The defined benefit pension is valued at 20 x the full pension they would have received if they had taken benefits at age 75. The pension used is the pension before any commutation for tax-free cash. However, if tax-free cash is provided separately (as is common in public sector schemes), it will be added in as a lump sum. The total amount is tested against the lifetime allowance available.
This benefit crystallisation event is triggered if there are still drawdown benefits to be paid out. The amount tested is the difference between the value of the fund at age 75 less the amount originally crystallised.
Obviously making withdrawals from the drawdown fund will result in a lower level of growth or no growth at all. However, the withdrawals themselves will be liable for income tax.
Benefit crystallisation event 5B: age 75 money purchase arrangement without any or only some funds designated as drawdown pension
The uncrystallised fund is tested against the remaining lifetime allowance available.
Alan crystallised his £200,000 pension fund on 1 October 2014, taking £50,000 tax-free cash with the balance of £150,000 going into drawdown. This used up 16% of the 2014/15 lifetime allowance of £1.25 million. On 1 October 2022 (his 75th birthday), the drawdown fund is worth £220,000. The £70,000 growth in the fund is tested against £901,404 which is 86% of the lifetime allowance in 2022/23, so no lifetime allowance charge is due.
Can there be a benefit crystallisation event after age 75?
After age 75 the only benefit crystallisation event that can happen is where an annuity increases by more than a prescribed amount. This would be a rare occurrence, so for all practical purposes no benefit crystallisation event can happen after age 75.
HMRC Pensions Tax Manual – PTM088630: BCE 3 - Increase to a scheme pension in payment (opens in a new window)
Death before age 75 is also a benefit crystallisation event so there’s no escaping a lifetime allowance test – an individual’s pension rights will be tested at some point.

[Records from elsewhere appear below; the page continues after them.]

-- ==== Sys2Proof/Machine/Lifecycle.lean ====
section
/-! DEFINITION. The lifecycle and status commands (40_lifecycle.md): START.LIST, START.KEEP, STOP, IS_STARTED,
IS_MOVING. -/

namespace Sys2Proof.Machine

/-- R111, before the timer is enabled: the table is replaced and zeroed, the listed pins become outputs. -/
def State.configure (s : State) (n : Index) (slots : List Index) : State :=
  { s with
    table := .tabulate fun i =>
      { Channel.zero with pin := if i.val < n.toNat then slots.getD i.val 0 else 0 }
    count := n
    moving := false
    pinOe := (slots.take n.toNat).foldl pinSet s.pinOe }

/-- START.LIST: the checks of R110, then the effect of R111; also while started (R118). -/
def execStartList (n p0 p1 p2 p3 p4 p5 : Index) (s : State) : Result :=
  match startListViolation n [p0, p1, p2, p3, p4, p5] with
  | some v => .next (s.raiseViolation v)
  | none => .next ((s.configure n [p0, p1, p2, p3, p4, p5]).enableTimer.respond 0)

/-- START.KEEP (R112). -/
def execStartKeep (s : State) : Result := .next (s.enableTimer.respond 0)

/-- STOP: nothing to stop, stop at once, or wait for the pulses in flight (R114). -/
def execStop (s : State) : Result :=
  if !s.started then .next (s.respond 0)
  else if s.fq.isEmpty then .next s.completeStop
  else .next { s with stopPending := true }

/-- IS_STARTED (R116). -/
def execIsStarted (s : State) : Result := .next (s.respond (boolData s.started))

/-- IS_MOVING: the aggregate bit, not a fresh comparison (R117). -/
def execIsMoving (s : State) : Result := .next (s.respond (boolData s.moving))

end Sys2Proof.Machine
end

But a lifetime allowance charge will only apply if the benefit crystallisation event value is wholly or partly over the lifetime allowance available.
The information provided is based on our current understanding of the relevant legislation and regulations and may be subject to alteration as a result of changes in legislation or practice. Also it may not reflect the options available under a specific product which may not be as wide as legislations and regulations allow.
All references to taxation are based on our understanding of current taxation law and practice and may be affected by future changes in legislation and the individual circumstances of the investor.